→ **Task to carry out**: Your reply should be made up of every line in the records below that holds the string "hall".

#### Record extracts ####

theorem entriesFrom_cons (start : Seq) (round : Word16) (station : Nat) (e : EntryItem) (l : List EntryItem) :
    entriesFrom start round station (e :: l)
      = ⟨start, 1, e, round, station⟩ :: entriesFrom (start + 1#24) round station l := by
  unfold entriesFrom
  rw [List.zipIdx_cons']
  simp only [List.map_cons, List.map_map, List.cons.injEq, Entry.mk.injEq, and_true]
  refine ⟨by simp, List.map_congr_left fun x _ => ?_⟩
  simp only [Function.comp_apply, Prod.map, Entry.mk.injEq, id_eq, and_true]
  rw [BitVec.add_assoc, ← BitVec.ofNat_add, Nat.add_comm]

/-- Entries appended one after the other, with room for all: each takes the next number (R152, R154). -/
theorem State.foldl_append_room (l : List EntryItem) (s : State) (round : Word16) (station : Nat)
    (h : s.book.entries.length + l.length ≤ 128) :
    (l.foldl (fun t e => t.append e 1 round station) s).book = { s.book with
      entries := s.book.entries ++ entriesFrom s.book.count round station l
      count := s.book.count + BitVec.ofNat 24 l.length } := by
  induction l generalizing s with
  | nil => simp [entriesFrom_nil]
  | cons e r ih =>
    simp only [List.length_cons] at h
    rw [List.foldl_cons, ih]
    · rw [State.append_book, Book.append_room (by omega), entriesFrom_cons]
      simp only [List.append_assoc, List.cons_append, List.nil_append, List.length_cons, Book.mk.injEq, and_true,
        true_and]
      rw [BitVec.add_assoc, ← BitVec.ofNat_add, Nat.add_comm]
    · rw [State.append_book, Book.append_room (by omega)]
      simp only [List.length_append, List.length_cons, List.length_nil]
      omega

/-! ## A claim item -/

/-- A take's lawfulness does not look at the item's HOLD and shed flag, nor at the flags of the entry it makes (R40). -/
theorem lawful_judged (cfg : Settings) (ok : Bool) (t : List ClaimEntry) (sender : Nat) (i : ClaimItem)
    (hold shed p q : Bool) :
    lawful cfg ok t (entryOf sender { i with hold := hold, shed := shed } .waiting p)
      = lawful cfg ok t (entryOf sender i .waiting q) := rfl

/-! ## The lists an own frame carries from -/

theorem fitItems_prefix (room : Nat) (l : List Item) : fitItems room l <+: l := by
  induction l generalizing room with
  | nil => exact List.prefix_rfl
  | cons i r ih =>
    unfold fitItems
    dsimp only
    split
    · exact (List.prefix_cons_inj i).2 (ih _)
    · exact List.nil_prefix

/-- Reading one kind of item off a list: what the frame has of a kind comes first in the list it is taken from. -/
theorem prefix_of_cons {α β : Type} {f : List α → List β} (h0 : f [] = [])
    (h : ∀ a r, f (a :: r) = f [a] ++ f r) {l m : List α} (hp : l <+: m) : f l <+: f m := by
  obtain ⟨r, rfl⟩ := hp
  induction l with
  | nil => rw [h0]; exact List.nil_prefix
  | cons a l ih =>
    rw [h a l, List.cons_append, h a (l ++ r)]
    exact (List.prefix_append_right_inj _).2 ih

theorem repliesOf_cons (a : Item) (r : List Item) : repliesOf (a :: r) = repliesOf [a] ++ repliesOf r := by
  cases a <;> rfl

theorem castendsOf_cons (a : Item) (r : List Item) : castendsOf (a :: r) = castendsOf [a] ++ castendsOf r := by
  cases a <;> rfl

theorem turnendsOf_cons (a : Item) (r : List Item) : turnendsOf (a :: r) = turnendsOf [a] ++ turnendsOf r := by
  cases a <;> rfl

/-- A reader of one kind of item splits over an append. -/
theorem append_of_cons {α β : Type} {f : List α → List β} (h0 : f [] = [])
    (h : ∀ a r, f (a :: r) = f [a] ++ f r) (l m : List α) : f (l ++ m) = f l ++ f m := by
  induction l with
  | nil => rw [h0]; rfl
  | cons a l ih => rw [List.cons_append, h a (l ++ m), ih, h a l, List.append_assoc]

/-- A reader finds nothing in a list made of items of another kind. -/
theorem map_of_other {α β γ : Type} {f : List α → List β} (h0 : f [] = [])
    (h : ∀ a r, f (a :: r) = f [a] ++ f r) {g : γ → α} (hg : ∀ x, f [g x] = []) (l : List γ) : f (l.map g) = [] := by
  induction l with
  | nil => exact h0
  | cons a l ih => rw [List.map_cons, h, ih, hg]; rfl

/-- A reader finds in a list made of items of its kind what they were made of. -/
theorem map_of_own {α β γ : Type} {f : List α → List β} (h0 : f [] = [])
    (h : ∀ a r, f (a :: r) = f [a] ++ f r) {g : γ → α} {k : γ → β} (hg : ∀ x, f [g x] = [k x]) (l : List γ) :
    f (l.map g) = l.map k := by
  induction l with
  | nil => exact h0
  | cons a l ih => rw [List.map_cons, h, ih, hg]; rfl

theorem State.repliesOf_bodyItems (s : State) : repliesOf s.bodyItems = s.replies.map (·.item) := by
  have other {γ : Type} {g : γ → Item} (hg : ∀ x, repliesOf [g x] = []) (l : List γ) : repliesOf (l.map g) = [] :=
    map_of_other rfl repliesOf_cons hg l
  unfold State.bodyItems
  simp only [append_of_cons rfl repliesOf_cons]
  rw [other fun _ => rfl,
    other fun _ => rfl, map_of_own rfl repliesOf_cons fun _ => rfl,
    other fun _ => rfl, other fun _ => rfl, other fun _ => rfl]
  simp only [List.nil_append, List.append_nil]

theorem State.castendsOf_bodyItems (s : State) : castendsOf s.bodyItems = s.castends.map (·.item) := by
  have other {γ : Type} {g : γ → Item} (hg : ∀ x, castendsOf [g x] = []) (l : List γ) : castendsOf (l.map g) = [] :=
    map_of_other rfl castendsOf_cons hg l
  unfold State.bodyItems
  simp only [append_of_cons rfl castendsOf_cons]
  rw [other fun _ => rfl, other fun _ => rfl,
    other fun _ => rfl, map_of_own rfl castendsOf_cons fun _ => rfl, other fun _ => rfl, other fun _ => rfl]
  simp only [List.nil_append, List.append_nil]

theorem State.turnendsOf_bodyItems (s : State) : turnendsOf s.bodyItems = s.turner.turnends.map (·.item) := by
  have other {γ : Type} {g : γ → Item} (hg : ∀ x, turnendsOf [g x] = []) (l : List γ) : turnendsOf (l.map g) = [] :=
    map_of_other rfl turnendsOf_cons hg l
  unfold State.bodyItems
  simp only [append_of_cons rfl turnendsOf_cons]
  rw [other fun _ => rfl, other fun _ => rfl, other fun _ => rfl,
    other fun _ => rfl, map_of_own rfl turnendsOf_cons fun _ => rfl, other fun _ => rfl]
  simp only [List.nil_append, List.append_nil]

/-- The items a frame carries are the first of their lists (R3, R111, R135, R137). -/
theorem State.buildTurn_prefix (s : State) (opening : Bool) (round : Word16) :
    (s.buildTurn opening round).replies <+: s.replies.map (·.item)
      ∧ (s.buildTurn opening round).castends <+: s.castends.map (·.item)
      ∧ (s.buildTurn opening round).turnends <+: s.turner.turnends.map (·.item) := by
  rw [← s.repliesOf_bodyItems, ← s.castendsOf_bodyItems, ← s.turnendsOf_bodyItems]
  have h := fitItems_prefix bodyRoom s.bodyItems
  exact ⟨prefix_of_cons rfl repliesOf_cons h, prefix_of_cons rfl castendsOf_cons h,
    prefix_of_cons rfl turnendsOf_cons h⟩

/-- Marking keeps the items. -/
@[simp] theorem markFirst_items {α : Type} (n : Nat) (l : List (Listed α)) :
    (markFirst n l).map (·.item) = l.map (·.item) := by
  induction l generalizing n with
  | nil => cases n <;> rfl
  | cons a r ih => cases n <;> simp [markFirst, ih]

/-- The items marked are the first. -/
theorem markFirst_carried {α : Type} (n : Nat) (l : List (Listed α)) :
    ((markFirst n l).filter (·.inFrame)).map (·.item) = (l.map (·.item)).take n := by
  induction l generalizing n with
  | nil => cases n <;> rfl
  | cons a r ih => cases n <;> simp [markFirst, ih]

/-- Marked by what a frame carries of a list, the list shows what the frame carries. -/
theorem markFirst_of_prefix {α : Type} {c : List α} {l : List (Listed α)} (h : c <+: l.map (·.item)) :
    ((markFirst c.length l).filter (·.inFrame)).map (·.item) = c := by
  rw [markFirst_carried, ← List.prefix_iff_eq_take.1 h]

/-! ## Restart lists -/

/-- A kept list is the one the channel has (R189). -/
theorem State.restartList_of_kept {s : State} {c : Fin 6} (h : s.keepsList c = true) :
    s.restartList c = (s.ch c).restart := if_pos h

/-- Where no list is kept, a vessel saves the claims it has (R189). -/
theorem State.restartList_of_new {s : State} {c : Fin 6} (h : s.keepsList c = false)
    (hv : isVessel (s.ch c).kind = true) : s.restartList c = some (s.savedClaims c) := by
  unfold State.restartList
  rw [h, if_neg (by decide), if_pos hv]

/-! ## Serials, GAPs and the values of an arrival -/

/-- The serial of a new piece: every one passed over has an identity that is held, and within the search the one taken
has a free identity (R79). -/
theorem State.freeSerial_spec (s : State) (fuel n : Nat) :
    ∃ k ≤ fuel, s.freeSerial fuel n = (n + k) % 2048
      ∧ (∀ j < k, s.pieceIds.contains (BitVec.ofNat 16 (s.cfg.address * 2048 + (n + j) % 2048)) = true)
      ∧ (k < fuel → s.pieceIds.contains (BitVec.ofNat 16 (s.cfg.address * 2048 + (n + k) % 2048)) = false) := by
  induction fuel generalizing n with
  | zero => exact ⟨0, le_refl _, rfl, by simp, by simp⟩
  | succ fuel ih =>
    unfold State.freeSerial
    split
    · next h =>
      obtain ⟨k, hk, he, hall, hfree⟩ := ih ((n + 1) % 2048)
      have shift : ∀ j, ((n + 1) % 2048 + j) % 2048 = (n + (j + 1)) % 2048 := fun j => by omega
      simp only [shift] at he hall hfree
      refine ⟨k + 1, by omega, he, fun j hj => ?_, fun hlt => hfree (by omega)⟩
      cases j with
      | zero => simpa using h
      | succ j => exact hall j (by omega)
    · next h => exact ⟨0, by omega, rfl, by simp, fun _ => by simpa using h⟩

/-- One GAP of a filling: the oldest 65535 numbers of the span at most, and the span goes on behind them (R157). -/
theorem fillGaps_room {b : Book} {m : Missed} (hm : b.missed = some m) (h : b.entries.length < 128) (round : Word16)
    (station n : Nat) :
    fillGaps round station (n + 1) b = fillGaps round station n
      { b with
        entries := b.entries ++ [⟨m.start, min m.count 65535, gapItem, round, station⟩]
        missed := if m.count ≤ 65535 then none else some ⟨m.start + BitVec.ofNat 24 65535, m.count - 65535⟩ } := by
  rw [fillGaps, hm]
  dsimp only
  rw [if_pos (show b.entries.length < bookSize from h)]
  by_cases hc : m.count ≤ 65535
  · rw [if_pos hc, min_eq_left hc, if_pos (Nat.sub_self _)]
  · rw [if_neg hc, min_eq_right (by omega), if_neg (by omega)]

####

→ **Written reply**:
      obtain ⟨k, hk, he, hall, hfree⟩ := ih ((n + 1) % 2048)
      simp only [shift] at he hall hfree
      | succ j => exact hall j (by omega)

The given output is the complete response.